Math 582DA
Stochastic Programming Duality: Analysis and Applications
Lisa Korf
Winter 2003, Monday/Wednesday/Friday, 11:30-12:20
Stochastic programming is one methodology for modeling and solving
optimization problems under uncertainty. Stochastic programs are
mathematical programs in which a probability distribution is incorporated
to describe the uncertain parameters present in the problem. A typical
application is that of a producer who wants to know how many of various
products to produce to maximize his expected profit under uncertain
customer demand. Recently stochastic programming has been applied to a
variety of problems arising in finance.
Stochastic programming models have a special structure due to the
inclusion of the probability distributions in their formulation.

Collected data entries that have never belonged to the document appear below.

/-- Core `id` right after core reset (R30, R33). Log 4, DESIGN CHOICE. Log 84, DESIGN CHOICE. -/
def Core.atReset (id : Nat) : Core :=
  if id < 1056 then
    { die := id / 132, phys := id % 132, spare := decide (128 ≤ id % 132),
      lcore := if id % 132 < 128 then id % 132 else 0x7F }
  else
    { die := id - 1056, phys := 0, lcore := 0x7F, cond := true, skew := #v[4, 28, 76, 76, 76, 76, 76, 28] }

/-- The package right after reset: booted (R444), every core halted, every partition FREE (R429). Log 1, DESIGN CHOICE. Log 4, DESIGN CHOICE. -/
def State.reset : State :=
  { core := Core.atReset 0, timers := (List.range 8).map fun n => { instr := .scanSlot, args := { n := n }, at' := 3375000 } }

end Sys2Proof.Machine
end

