-- ==== Sys2Proof/Decode.lean ====
section
/-!
DEFINITION. Decoding: slot words to instructions, total and rejecting by name (R38 to R42, R56 to R69), and the encoder
written from the same tables.
-/

namespace Sys2Proof

/-- Why a word encodes no slot; each breaks the reserved-encoding rule of R44 (R58). -/
inductive Illegal where
  /-- U = 101, 110 or 111 (R56) -/
  | reservedUnit
  /-- an OP the unit's table does not list (R58) -/
  | reservedOpcode
  /-- an X value that the opcode does not accept (R58, R69) -/
  | reservedX
  /-- a non-zero reserved field, or a register number or value out of range (R39, R57) -/
  | reservedField
  /-- the bytes end inside the word -/
  | truncated
deriving DecidableEq, Repr

/-- The fields of a slot word (R38); the immediates of the I-, L- and J-forms are runs of them. -/
structure Fields where
  u  : BitVec 3
  op : BitVec 7
  d  : BitVec 6
  a  : BitVec 6
  b  : BitVec 6
  x  : BitVec 3
deriving DecidableEq, Repr

namespace Fields

/-- Cut a word into its fields (R38). -/
def ofWord (w : SlotWord) : Fields :=
  { u := w.extractLsb' 28 3, op := w.extractLsb' 21 7, d := w.extractLsb' 15 6, a := w.extractLsb' 9 6,
    b := w.extractLsb' 3 6, x := w.extractLsb' 0 3 }

/-- IMM9 of an I-form slot (R38). -/
def imm9 (f : Fields) : BitVec 9 := f.b ++ f.x
/-- IMM15 of an L-form slot (R38). -/
def imm15 (f : Fields) : BitVec 15 := f.a ++ f.b ++ f.x
/-- OFF21 of a J-form slot (R38). -/
def off21 (f : Fields) : BitVec 21 := f.d ++ f.a ++ f.b ++ f.x

end Fields

/-- The E bit: this slot ends its bundle (R42). -/
def endsBundle (w : SlotWord) : Bool := w.getLsbD 31

namespace Forms

/-- X = 000 where the opcode takes no X (R57). -/
def rX0 (f : Fields) (i : Instr) : Except Illegal Instr := if f.x = 0 then .ok i else .error .reservedX
/-- The D field is reserved and zero (R39). -/
def dZero (f : Fields) (r : Except Illegal Instr) : Except Illegal Instr := if f.d = 0 then r else .error .reservedField
/-- The A field is reserved and zero (R39). -/
def aZero (f : Fields) (r : Except Illegal Instr) : Except Illegal Instr := if f.a = 0 then r else .error .reservedField
/-- The B field is reserved and zero (R39). -/
def bZero (f : Fields) (r : Except Illegal Instr) : Except Illegal Instr := if f.b = 0 then r else .error .reservedField
/-- The D field names a load-data queue: 63 (R64). -/
def dIs63 (f : Fields) (r : Except Illegal Instr) : Except Illegal Instr := if f.d = 63 then r else .error .reservedField
/-- An X value (or a field with it) that the opcode accepts. -/
def need {α : Type} (v : Option α) (mk : α → Instr) : Except Illegal Instr :=
  match v with
  | some t => .ok (mk t)
  | none => .error .reservedX
/-- An X value within its range. -/
def onX (p : Prop) [Decidable p] (i : Instr) : Except Illegal Instr := if p then .ok i else .error .reservedX
/-- A field value within its range. -/
def onField (p : Prop) [Decidable p] (i : Instr) : Except Illegal Instr := if p then .ok i else .error .reservedField
/-- A field value within its range, before a further test. -/
def onFieldE (p : Prop) [Decidable p] (r : Except Illegal Instr) : Except Illegal Instr :=
  if p then r else .error .reservedField
/-- A mask, accumulator or similar field of 16 values (R39). -/
def kField (v : BitVec 6) (r : Except Illegal Instr) : Except Illegal Instr :=
  if v.toNat < 16 then r else .error .reservedField
/-- A mask field of an odd opcode: 1 to 15 (R66). -/
def onMask (v : BitVec 6) (r : Except Illegal Instr) : Except Illegal Instr :=
  if v ≠ 0 ∧ v.toNat < 16 then r else .error .reservedField
/-- A result-queue field (R39). -/
def rqField (v : BitVec 6) (r : Except Illegal Instr) : Except Illegal Instr :=
  if v.toNat < 8 then r else .error .reservedField
/-- A field that names an even register of a pair (R64, R67). -/
def onPair (v : BitVec 6) (r : Except Illegal Instr) : Except Illegal Instr :=
  if pairOk v then r else .error .reservedField
/-- The row selector of VACR and VACW (R264): unit 0 to 15, or bit 8 and a row 0 to 31. -/
def rowSel (i : BitVec 9) (unit : BitVec 4 → Instr) (row : BitVec 5 → Instr) : Except Illegal Instr :=
  if i.toNat < 16 then .ok (unit (i.setWidth 4))
  else if 256 ≤ i.toNat ∧ i.toNat < 288 then .ok (row (i.setWidth 5))
  else .error .reservedField
/-- WRSR by register number: the rows of their own, else the plain one. A RGNCTL write decodes to its query row. -/
def wrInstr (d : GReg) (n : BitVec 12) : Instr :=
  match wrRow n with
  | .plain => .wrsr d n
  | .launch => .launch d
  | .sgbase => .sgbase d
  | .genraise => .genraise d
  | .s2genraise => .s2genraise d
  | .frqs => .frqs d
  | .frqh => .frqh d
  | .featack0 => .featack0 d
  | .rgnctl => .rgnctlQuery d
  | .bank => .bankFormatRegister d ((n - 0x800).setWidth 9)
/-- The AMO operations of bank 0, by X (R64). -/
def amoLow (x : BitVec 3) (a b : GReg) (eight sp : Bool) : Instr :=
  match x.toNat with
  | 0 => .amoAdd a b eight sp
  | 1 => .amoAnd a b eight sp
  | 2 => .amoOr a b eight sp
  | 3 => .amoXor a b eight sp
  | 4 => .amoSwap a b eight sp
  | 5 => .amoSmin a b eight sp
  | 6 => .amoSmax a b eight sp
  | _ => .amoUmin a b eight sp

end Forms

Studying duality in stochastic programming leads to an understanding of
what happens to the problem under various perturbations of this structure.
Duality in stochastic programming is a useful tool for problem analysis
(e.g. dual variables interpreted as prices of information), as well as
solution methodologies. A major issue that arises is that, because a
probability distribution is present in the problem, the problem takes on
an infinite-dimensional character. Standard finite-dimensional duality
techniques do not apply.
We will explore duality in stochastic programming of both the
finite-dimensional and infinite-dimensional variety. Various forms of
duality will be explored, along with interpretations. Some issues we will
consider once a firm foundation is established are relative duality gaps
for nonconvex (including integer) stochastic programs dependent on the
type of Lagrangian relaxation considered, and interpretation of dual
variables in applications, in particular as applied to portfolio
optimization and the pricing of financial derivatives.
Prerequisites: Real Analysis (524/525/526), an Optimization course such
as 407, 408, or 515. Some knowledge of Probability Theory is helpful but
not required.
Related reading:
- Rockafellar, R.T., Conjugate Duality and Optimization, CBMS-NSF
Regional Conference Series in Applied Mathematics, SIAM, Philadelphia,
1974.
- Rockafellar, R.T. and Wets, R., Stochastic convex programming: basic
duality, Pacific Journal of Mathematics, Vol. 62, No. 1, 1976, pp.
173-195.
- Rockafellar, R.T. and Wets, R., Stochastic convex programming:
relatively complete recourse and induced feasibility, SIAM J. Control and
Optimization, Vol. 14, No. 3, May 1976, pp. 574-589.
- Korf, L.,
Stochastic
Programming Duality: L∞ multipliers for
unbounded constraints with an application to mathematical finance,
2002.
- King, A., and Korf, L.,
Martingale
pricing measures in incomplete markets via stochastic programming duality in the dual of L∞, 2002.